Nel 2004 una nuova parentesi teatrale, questa volta con la regia di Lina Wertmuller che per lei inventa il ruolo di una estrosa, dinamica e vitale regista che raccoglie attorno a sé un gruppo di aspiranti attori e li istruisce al fine di mettere in scena un’opera di Shakespeare. Il risultato di tutto ciò è “Molto Rumore – senza rispetto – per nulla”, una sorta di rielaborazione in chiave musicale e a tratti dissacratoria del capolavoro del grande drammaturgo inglese.
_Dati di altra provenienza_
/-- Rows of the register map: base, count, stride, reset value, RW bits, W1C bits. -/
def regRows2 : List RegRow := [
  ⟨0x800020, 0x1, 0x8, 0x0, 0x0, 0x0⟩,
  ⟨0x810000, 0x1000, 0x40, 0x0, 0x3FFFFFFC7, 0x0⟩,
  ⟨0x810008, 0x1000, 0x40, 0x0, 0x0, 0x10⟩,
  ⟨0x810010, 0x1000, 0x40, 0x0, 0x3FFFFFFFFC0, 0x0⟩,
  ⟨0x810018, 0x1000, 0x40, 0x0, 0x70FFF3FFF, 0x0⟩,
  ⟨0x810020, 0x1000, 0x40, 0x0, 0x0, 0x0⟩,
  ⟨0x810028, 0x1000, 0x40, 0x0, 0x0, 0x0⟩,
  ⟨0x810030, 0x1000, 0x40, 0x0, 0x0, 0x0⟩,
  ⟨0x810038, 0x1000, 0x40, 0x0, 0xFFFFFF, 0x0⟩,
  ⟨0xA00000, 0x1, 0x8, 0x0, 0x1, 0x0⟩,
  ⟨0xA00008, 0x1, 0x8, 0x0, 0x0, 0x10⟩,
  ⟨0xA00010, 0x1, 0x8, 0x0, 0x3B, 0x0⟩,
  ⟨0xA00018, 0x1, 0x8, 0x0, 0xFFFF, 0x0⟩,
  ⟨0xA00020, 0x1, 0x8, 0x0, 0x3FF03FFFFFF8000, 0x0⟩,
  ⟨0xA00028, 0x1, 0x8, 0x0, 0x3FF03FFFFFF8000, 0x0⟩,
  ⟨0xA00030, 0x1, 0x8, 0x0, 0x0, 0x0⟩,
  ⟨0xA00038, 0x1, 0x8, 0x0, 0x0, 0x0⟩,
  ⟨0xA00040, 0x1, 0x8, 0x0, 0x0, 0x0⟩,
  ⟨0xA10000, 0x800, 0x8, 0x0, 0xFFFFFFFFFFFFF003, 0x0⟩,
  ⟨0xA20000, 0x4000, 0x8, 0x0, 0xFFFF000000070000, 0x0⟩,
  ⟨0x1600000, 0x1, 0x8, 0x0, 0x1, 0x0⟩,
  ⟨0x2600000, 0x1, 0x8, 0x0, 0x1, 0x0⟩,
  ⟨0x1600008, 0x1, 0x8, 0x0, 0x0, 0x10⟩,
  ⟨0x2600008, 0x1, 0x8, 0x0, 0x0, 0x10⟩]

/-- Rows of the register map: base, count, stride, reset value, RW bits, W1C bits. -/
def regRows3 : List RegRow := [
  ⟨0x1600010, 0x1, 0x8, 0x0, 0x3FF03FFFFFF8000, 0x0⟩,
  ⟨0x2600010, 0x1, 0x8, 0x0, 0x3FF03FFFFFF8000, 0x0⟩,
  ⟨0x1600018, 0x1, 0x8, 0x0, 0xFFFFFFFFFFFFFFFF, 0x0⟩,
  ⟨0x2600018, 0x1, 0x8, 0x0, 0xFFFFFFFFFFFFFFFF, 0x0⟩,
  ⟨0x1600020, 0x1, 0x8, 0xF424000002710, 0xFFFFFFFF0000FFFF, 0x0⟩,
  ⟨0x2600020, 0x1, 0x8, 0xF424000002710, 0xFFFFFFFF0000FFFF, 0x0⟩,
  ⟨0x1600028, 0x1, 0x8, 0x0, 0x0, 0x0⟩,
  ⟨0x2600028, 0x1, 0x8, 0x0, 0x0, 0x0⟩,
  ⟨0x1600030, 0x1, 0x8, 0x0, 0x0, 0x0⟩,
  ⟨0x2600030, 0x1, 0x8, 0x0, 0x0, 0x0⟩,
  ⟨0x1600040, 0x4, 0x8, 0x0, 0xF03FFFFF00001, 0x0⟩,
  ⟨0x2600040, 0x4, 0x8, 0x0, 0xF03FFFFF00001, 0x0⟩,
  ⟨0x1600060, 0x4, 0x8, 0x0, 0x0, 0x0⟩,
  ⟨0x2600060, 0x4, 0x8, 0x0, 0x0, 0x0⟩,
  ⟨0x1600080, 0x4, 0x8, 0x0, 0x0, 0x0⟩,
  ⟨0x2600080, 0x4, 0x8, 0x0, 0x0, 0x0⟩,
  ⟨0x1600400, 0x10, 0x40, 0x0, 0xFFFFFFFFFFFFFFFF, 0x0⟩,
  ⟨0x2600400, 0x10, 0x40, 0x0, 0xFFFFFFFFFFFFFFFF, 0x0⟩,
  ⟨0x1600408, 0x10, 0x40, 0x0, 0xFFFFFFFFFFFFFFFF, 0x0⟩,
  ⟨0x2600408, 0x10, 0x40, 0x0, 0xFFFFFFFFFFFFFFFF, 0x0⟩,
  ⟨0x1600410, 0x10, 0x40, 0x0, 0xFFFFFFFFFFFFFFFF, 0x0⟩,
  ⟨0x2600410, 0x10, 0x40, 0x0, 0xFFFFFFFFFFFFFFFF, 0x0⟩,
  ⟨0x1600418, 0x10, 0x40, 0x0, 0xFFFFFFFFFFFFFFFF, 0x0⟩,
  ⟨0x2600418, 0x10, 0x40, 0x0, 0xFFFFFFFFFFFFFFFF, 0x0⟩]

/-- Rows of the register map: base, count, stride, reset value, RW bits, W1C bits. -/
def regRows4 : List RegRow := [
  ⟨0x1600420, 0x10, 0x40, 0x0, 0xFFFFFFFFFFFFFFFF, 0x0⟩,
  ⟨0x2600420, 0x10, 0x40, 0x0, 0xFFFFFFFFFFFFFFFF, 0x0⟩,
  ⟨0x1600428, 0x10, 0x40, 0x0, 0xFFFFFFFFFFFFFFFF, 0x0⟩,
  ⟨0x2600428, 0x10, 0x40, 0x0, 0xFFFFFFFFFFFFFFFF, 0x0⟩,
  ⟨0x1600430, 0x10, 0x40, 0x0, 0xFFFFFFFF, 0x0⟩,
  ⟨0x2600430, 0x10, 0x40, 0x0, 0xFFFFFFFF, 0x0⟩,
  ⟨0x1600438, 0x10, 0x40, 0x0, 0xFF, 0x0⟩,
  ⟨0x2600438, 0x10, 0x40, 0x0, 0xFF, 0x0⟩,
  ⟨0x1610000, 0x800, 0x8, 0x0, 0xFFF, 0x0⟩,
  ⟨0x1900000, 0x1, 0x8, 0x0, 0x1, 0x0⟩,
  ⟨0x2900000, 0x1, 0x8, 0x0, 0x1, 0x0⟩,
  ⟨0x1900100, 0x40, 0x8, 0xFFF, 0x6FF0FFF, 0x0⟩,
  ⟨0x2900100, 0x40, 0x8, 0xFFF, 0x6FF0FFF, 0x0⟩,
  ⟨0x1900400, 0x40, 0x8, 0x0, 0xFFFFFFFFFFFFFFFF, 0x0⟩,
  ⟨0x2900400, 0x40, 0x8, 0x0, 0xFFFFFFFFFFFFFFFF, 0x0⟩,
  ⟨0x1800000, 0x1, 0x8, 0x2, 0x7, 0x0⟩,
  ⟨0x2800000, 0x1, 0x8, 0x2, 0x7, 0x0⟩,
  ⟨0x1800008, 0x1, 0x8, 0x0, 0x0, 0x10⟩,
  ⟨0x2800008, 0x1, 0x8, 0x0, 0x0, 0x10⟩,
  ⟨0x1800010, 0x1, 0x8, 0x7F80000000000000, 0xFFFFFFFFFFFFFFFF, 0x0⟩,
  ⟨0x2800010, 0x1, 0x8, 0x7F80000000000000, 0xFFFFFFFFFFFFFFFF, 0x0⟩,
  ⟨0x1800018, 0x1, 0x8, 0x7FF00000000, 0x7FFFFFFFFFF, 0x0⟩,
  ⟨0x2800018, 0x1, 0x8, 0x7FF00000000, 0x7FFFFFFFFFF, 0x0⟩,
  ⟨0x1800020, 0x1, 0x8, 0x80038800000, 0x1FF00FFFFFFFF, 0x0⟩]

/-- Rows of the register map: base, count, stride, reset value, RW bits, W1C bits. -/
def regRows5 : List RegRow := [
  ⟨0x2800020, 0x1, 0x8, 0x80038800000, 0x1FF00FFFFFFFF, 0x0⟩,
  ⟨0x1800028, 0x1, 0x8, 0x0, 0x3FFFFFFFFF0, 0x0⟩,
  ⟨0x1800030, 0x1, 0x8, 0x0, 0x0, 0x0⟩,
  ⟨0x2800030, 0x1, 0x8, 0x0, 0x0, 0x0⟩,
  ⟨0x1800038, 0x1, 0x8, 0x0, 0x0, 0x0⟩,
  ⟨0x2800038, 0x1, 0x8, 0x0, 0x0, 0x0⟩,
  ⟨0x1800040, 0x1, 0x8, 0x0, 0x0, 0x0⟩,
  ⟨0x2800040, 0x1, 0x8, 0x0, 0x0, 0x0⟩,
  ⟨0x1180000, 0x1, 0x8, 0x0, 0x0, 0x0⟩,
  ⟨0x2180000, 0x1, 0x8, 0x0, 0x0, 0x0⟩,
  ⟨0x1180008, 0x1, 0x8, 0x0, 0x0, 0x0⟩,
  ⟨0x2180008, 0x1, 0x8, 0x0, 0x0, 0x0⟩,
  ⟨0x1180010, 0x1, 0x8, 0x0, 0x0, 0x0⟩,
  ⟨0x2180010, 0x1, 0x8, 0x0, 0x0, 0x0⟩,
  ⟨0x1300000, 0x1, 0x8, 0x0, 0x0, 0x0⟩,
  ⟨0x2300000, 0x1, 0x8, 0x0, 0x0, 0x0⟩,
  ⟨0x1300100, 0x8, 0x8, 0x0, 0x0, 0x0⟩,
  ⟨0x2300100, 0x8, 0x8, 0x0, 0x0, 0x0⟩,
  ⟨0x1400000, 0x1, 0x8, 0x0, 0x0, 0x0⟩,
  ⟨0x2400000, 0x1, 0x8, 0x0, 0x0, 0x0⟩,
  ⟨0x1400008, 0x1, 0x8, 0x0, 0x0, 0x0⟩,
  ⟨0x2400008, 0x1, 0x8, 0x0, 0x0, 0x0⟩,
  ⟨0x1400010, 0x1, 0x8, 0x0, 0x0, 0x0⟩,
  ⟨0x2400010, 0x1, 0x8, 0x0, 0x0, 0x0⟩]

/-- Rows of the register map: base, count, stride, reset value, RW bits, W1C bits. -/
def regRows6 : List RegRow := [
  ⟨0x1400018, 0x1, 0x8, 0x0, 0x0, 0x0⟩,
  ⟨0x2400018, 0x1, 0x8, 0x0, 0x0, 0x0⟩,
  ⟨0x1500000, 0x4, 0x8, 0x0, 0x0, 0x0⟩,
  ⟨0x2500000, 0x4, 0x8, 0x0, 0x0, 0x0⟩,
  ⟨0x1500020, 0x1, 0x8, 0x0, 0x0, 0x0⟩,
  ⟨0x2500020, 0x1, 0x8, 0x0, 0x0, 0x0⟩,
  ⟨0x1500040, 0x4, 0x8, 0x0, 0x0, 0x0⟩,
  ⟨0x2500040, 0x4, 0x8, 0x0, 0x0, 0x0⟩,
  ⟨0x1500060, 0x1, 0x8, 0x0, 0x0, 0x0⟩,
  ⟨0x2500060, 0x1, 0x8, 0x0, 0x0, 0x0⟩,
  ⟨0x1500068, 0x1, 0x8, 0x10018, 0x1FFFF, 0x0⟩,
  ⟨0x2500068, 0x1, 0x8, 0x10018, 0x1FFFF, 0x0⟩,
  ⟨0x1500070, 0x1, 0x8, 0x40201, 0xFF0F01, 0x0⟩,
  ⟨0x2500070, 0x1, 0x8, 0x40201, 0xFF0F01, 0x0⟩,
  ⟨0x1500080, 0x4, 0x8, 0x0, 0x0, 0x0⟩,
  ⟨0x2500080, 0x4, 0x8, 0x0, 0x0, 0x0⟩,
  ⟨0xC00000, 0x1, 0x8, 0x0, 0x0, 0x0⟩,
  ⟨0xC00008, 0x1, 0x8, 0x40, 0xFFFF, 0x0⟩,
  ⟨0xC00010, 0x1, 0x8, 0x0, 0x0, 0x0⟩,
  ⟨0x1700000, 0x1, 0x8, 0x0, 0x0, 0x0⟩,
  ⟨0x2700000, 0x1, 0x8, 0x0, 0x0, 0x0⟩,
  ⟨0x1700008, 0x1, 0x8, 0x0, 0x3FF03FFFFFF8000, 0x0⟩,
  ⟨0x2700008, 0x1, 0x8, 0x0, 0x3FF03FFFFFF8000, 0x0⟩,
  ⟨0x1700010, 0x1, 0x8, 0x64, 0xFFFF, 0x0⟩]

/-- Rows of the register map: base, count, stride, reset value, RW bits, W1C bits. -/
def regRows7 : List RegRow := [
  ⟨0x2700010, 0x1, 0x8, 0x64, 0xFFFF, 0x0⟩,
  ⟨0x1700018, 0x1, 0x8, 0x0, 0x0, 0x0⟩,
  ⟨0x2700018, 0x1, 0x8, 0x0, 0x0, 0x0⟩,
  ⟨0x1701000, 0x20, 0x20, 0x0, 0x7, 0x0⟩,
  ⟨0x2701000, 0x20, 0x20, 0x0, 0x7, 0x0⟩,
  ⟨0x1701008, 0x20, 0x20, 0x0, 0x0, 0x10⟩,
  ⟨0x2701008, 0x20, 0x20, 0x0, 0x0, 0x10⟩,
  ⟨0x1701010, 0x20, 0x20, 0x0, 0x0, 0x0⟩,
  ⟨0x2701010, 0x20, 0x20, 0x0, 0x0, 0x0⟩,
  ⟨0x1701018, 0x20, 0x20, 0x0, 0x0, 0x0⟩,
  ⟨0x2701018, 0x20, 0x20, 0x0, 0x0, 0x0⟩,
  ⟨0x600000, 0x8, 0x20000, 0x0, 0xF3, 0x0⟩,
  ⟨0x600008, 0x8, 0x20000, 0x0, 0x0, 0x10⟩,
  ⟨0x600010, 0x8, 0x20000, 0x0, 0x0, 0x0⟩,
  ⟨0x600018, 0x8, 0x20000, 0x0, 0x0, 0xFFFF⟩,
  ⟨0x600020, 0x8, 0x20000, 0x3E807D000040804, 0xFFFFFFFF000FFFFF, 0x0⟩,
  ⟨0x600028, 0x8, 0x20000, 0x103020204040, 0xFFFFFFFFFFFF, 0x0⟩,
  ⟨0x600030, 0x8, 0x20000, 0x1111, 0xFFFF, 0x0⟩,
  ⟨0x600040, 0x8, 0x20000, 0x0, 0x0, 0x0⟩,
  ⟨0x600048, 0x8, 0x20000, 0x0, 0x0, 0x0⟩,
  ⟨0x600050, 0x8, 0x20000, 0x0, 0x0, 0x0⟩,
  ⟨0x600060, 0x8, 0x20000, 0x0, 0x0, 0x0⟩,
  ⟨0x600068, 0x8, 0x20000, 0x0, 0x0, 0x0⟩,
  ⟨0x600070, 0x8, 0x20000, 0x0, 0x0, 0x0⟩]

/-- Rows of the register map: base, count, stride, reset value, RW bits, W1C bits. -/
def regRows8 : List RegRow := [
  ⟨0x600078, 0x8, 0x20000, 0x0, 0x0, 0x0⟩,
  ⟨0x600080, 0x8, 0x20000, 0x0, 0x0, 0x0⟩,
  ⟨0x600088, 0x8, 0x20000, 0x0, 0x0, 0x0⟩,
  ⟨0x600090, 0x8, 0x20000, 0x0, 0x0, 0x0⟩,
  ⟨0x600098, 0x8, 0x20000, 0x0, 0x0, 0x0⟩,
  ⟨0x6000A0, 0x8, 0x20000, 0x0, 0x0, 0x0⟩,
  ⟨0x500000, 0x1, 0x8, 0x0, 0xFF0, 0x0⟩,
  ⟨0x500008, 0x1, 0x8, 0x3F000F0000, 0x0, 0x0⟩,
  ⟨0x500010, 0x1, 0x8, 0x0, 0x0, 0x0⟩,
  ⟨0x500018, 0x1, 0x8, 0x0, 0x0, 0x0⟩,
  ⟨0x500020, 0x1, 0x8, 0x0, 0x0, 0x0⟩,
  ⟨0x500028, 0x1, 0x8, 0x271003E800400064, 0xFFFFFFFF00FFFFFF, 0x0⟩,
  ⟨0x500030, 0x1, 0x8, 0x0, 0xFFFF, 0x0⟩,
  ⟨0x500038, 0x1, 0x8, 0x0, 0xFFFFFFFF00000000, 0x0⟩,
  ⟨0x500040, 0x1, 0x8, 0x0, 0x0, 0x0⟩,
  ⟨0x500048, 0x1, 0x8, 0x0, 0x3FFFFC00003FFF, 0x0⟩,
  ⟨0x500050, 0x1, 0x8, 0x0, 0x0, 0x0⟩,
  ⟨0x500058, 0x1, 0x8, 0x0, 0x0, 0x0⟩,
  ⟨0x500060, 0x1, 0x8, 0xA00150014, 0xFFFFFFFFFFFF, 0x0⟩,
  ⟨0x500068, 0x2, 0x8, 0x0, 0xFFFFFFFF0000FF17, 0x0⟩,
  ⟨0x500078, 0x1, 0x8, 0x0, 0x0, 0x0⟩,
  ⟨0x500080, 0x1, 0x8, 0x0, 0x4, 0x0⟩,
  ⟨0x500088, 0x1, 0x8, 0x0, 0x1, 0x0⟩,
  ⟨0x500090, 0x1, 0x8, 0x0, 0x0, 0x10⟩]

/-- Rows of the register map: base, count, stride, reset value, RW bits, W1C bits. -/
def regRows9 : List RegRow := [
  ⟨0x500098, 0x1, 0x8, 0x0, 0x3FF03FFFFFF8000, 0x0⟩,
  ⟨0x5000A0, 0x1, 0x8, 0x0, 0xFFFF03FFFFFFFFE0, 0x0⟩,
  ⟨0x5000A8, 0x1, 0x8, 0x4000000000000000, 0xFFFFFFFFFFFFFFFF, 0x0⟩,
  ⟨0x5000B0, 0x1, 0x8, 0xF424000000064, 0xFFFFFFFF0000FFFF, 0x0⟩,
  ⟨0x100000, 0x1, 0x8, 0x0, 0x0, 0x0⟩,
  ⟨0x100008, 0x1, 0x8, 0x0, 0xFFFFFFFFFFFF, 0x0⟩,
  ⟨0x100010, 0x1, 0x8, 0x3E800101000, 0xFFFFFFFFFFFFFF00, 0x0⟩,
  ⟨0x100018, 0x1, 0x8, 0x0, 0x0, 0x0⟩,
  ⟨0x110000, 0x100, 0x40, 0x0, 0xFFFFFFFFFFFFFFC0, 0x0⟩,
  ⟨0x110008, 0x100, 0x40, 0x200000000000, 0xFFFFEF3000000001, 0x0⟩,
  ⟨0x110010, 0x100, 0x40, 0x0, 0x3FFFFFFFFC0, 0x0⟩,
  ⟨0x110018, 0x100, 0x40, 0x0, 0xFFFFFFFFFFFFFFF8, 0x0⟩,
  ⟨0x110020, 0x100, 0x40, 0x0, 0x0, 0x10⟩,
  ⟨0x110028, 0x100, 0x40, 0x0, 0x0, 0x0⟩,
  ⟨0x0, 0x1, 0x8, 0x2640A10200000000, 0x0, 0x0⟩,
  ⟨0x8, 0x1, 0x8, 0x0, 0x0, 0x0⟩,
  ⟨0x10, 0x1, 0x8, 0x8010, 0x0, 0x0⟩,
  ⟨0x18, 0x1, 0x8, 0x0, 0x0, 0x1F⟩,
  ⟨0x20, 0x1, 0x8, 0x18, 0x1F, 0x0⟩,
  ⟨0x28, 0x1, 0x8, 0x0, 0x0, 0x0⟩,
  ⟨0x30, 0x1, 0x8, 0x0, 0x3FFF0000000, 0x0⟩,
  ⟨0x40, 0x8, 0x8, 0x0, 0x0, 0x0⟩,
  ⟨0x200000, 0x1, 0x8, 0x0, 0x0, 0x0⟩,
  ⟨0x200008, 0x1, 0x8, 0x0, 0x0, 0x0⟩]

/-- Rows of the register map: base, count, stride, reset value, RW bits, W1C bits. -/
def regRows10 : List RegRow := [
  ⟨0x200010, 0x1, 0x8, 0x0, 0x0, 0x0⟩,
  ⟨0x200018, 0x1, 0x8, 0x0, 0x0, 0x0⟩,
  ⟨0x200020, 0x1, 0x8, 0x0, 0x80FFFFFFFFFFFFFF, 0x0⟩,
  ⟨0x200028, 0x1, 0x8, 0x0, 0x1, 0x0⟩,
  ⟨0x200030, 0x1, 0x8, 0xFA, 0xFF, 0x0⟩,
  ⟨0x200038, 0x1, 0x8, 0x7D06443, 0xFFFFFFFF, 0x0⟩,
  ⟨0x200040, 0x1, 0x8, 0x0, 0x0, 0x0⟩,
  ⟨0x200048, 0x1, 0x8, 0x0, 0x0, 0x0⟩,
  ⟨0x200050, 0x1, 0x8, 0x0, 0x0, 0x800000000⟩,
  ⟨0x400000, 0x1, 0x8, 0x0, 0x0, 0x0⟩,
  ⟨0x400008, 0x1, 0x8, 0x0, 0x0, 0x0⟩,
  ⟨0x400010, 0x1, 0x8, 0x0, 0x0, 0x0⟩,
  ⟨0x400018, 0x1, 0x8, 0x0, 0x0, 0x0⟩,
  ⟨0x400020, 0x1, 0x8, 0x0, 0x0, 0x0⟩,
  ⟨0x400028, 0x1, 0x8, 0x0, 0x800003FFFFFFFFC0, 0x0⟩,
  ⟨0x400030, 0x1, 0x8, 0x0, 0xFFFFFFFF00000000, 0x0⟩,
  ⟨0x400038, 0x1, 0x8, 0x0, 0x1, 0x0⟩,
  ⟨0x8000, 0x1, 0x8, 0x0, 0x1, 0x0⟩,
  ⟨0x8100, 0x20, 0x8, 0xFFF, 0x6FF0FFF, 0x0⟩,
  ⟨0x8400, 0x20, 0x8, 0x0, 0xFFFFFFFFFFFFFFFF, 0x0⟩,
  ⟨0x501000, 0x200, 0x8, 0x0, 0xFFFFFFFFFFFFFFFF, 0x0⟩,
  ⟨0x510000, 0x800, 0x8, 0x0, 0xFFFFFFFFFFFFFFFF, 0x0⟩]

/-- The register map, one row for each register or array of registers (R5, R7). -/
def regRows : List RegRow := regRows0 ++ regRows1 ++ regRows2 ++ regRows3 ++ regRows4 ++ regRows5 ++ regRows6 ++ regRows7 ++ regRows8 ++ regRows9 ++ regRows10

/-- The row that defines BAR0 offset `a`, if a block defines it (R550). -/
def regRow (a : Nat) : Option RegRow := regRows.find? (fun r => r.holds a)

/-- The reset value of the register at `a`; an offset no block defines reads zero (R550). -/
def regReset (a : Nat) : W64 :=
  match regRow a with
  | some r => BitVec.ofNat 64 r.reset
  | none => 0

end Sys2Proof.Machine
end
Lo spettacolo viene presentato in anteprima a Verona a fine Luglio e poi viene portato in tourneé in tutta Italia da ottobre ad aprile, sempre con grande successo.
Nella stagione 2006/2007 Loretta decide di tornare al teatro con un one woman show intitolato SE STASERA SONO QUI… ideato e curato su misura per lei da Gianni Brezza che ne firma la regia. Un appuntamento impedibile in cui la Goggi ripropone che l’hanno resa grande, da MALEDETTA PRIMAVERA a IO NASCERO’, passando per l’ARIA DEL SABATO SERA e le imitazioni che l’hanno fatta diventare la migliore e impareggiabile imitatrice italiana. Con lei sul palco una grande orchestra e un corpo di ballo composto da dieci ballerini che l’accompagnano. Loretta Goggi è in scena al Teatro Manzoni di Milano dal 5 dicembre 2006 al 7 gennaio 2007.
Versatile, poliedrica, simpatica, affascinante, coinvolgente, carismatica, trascinante. Tanti aggettivi per descrivere l’unica artista italiana così completa da mettere la A maiuscola. Dopo aver lavorato con tutti i più grandi della televisione italiana Loretta, essersi misurata nei poliedrici ruoli di cantante, doppiatrice, attrice cinematografica e presentatrice, Loretta è approdata al teatro dove ha sbancato i botteghini.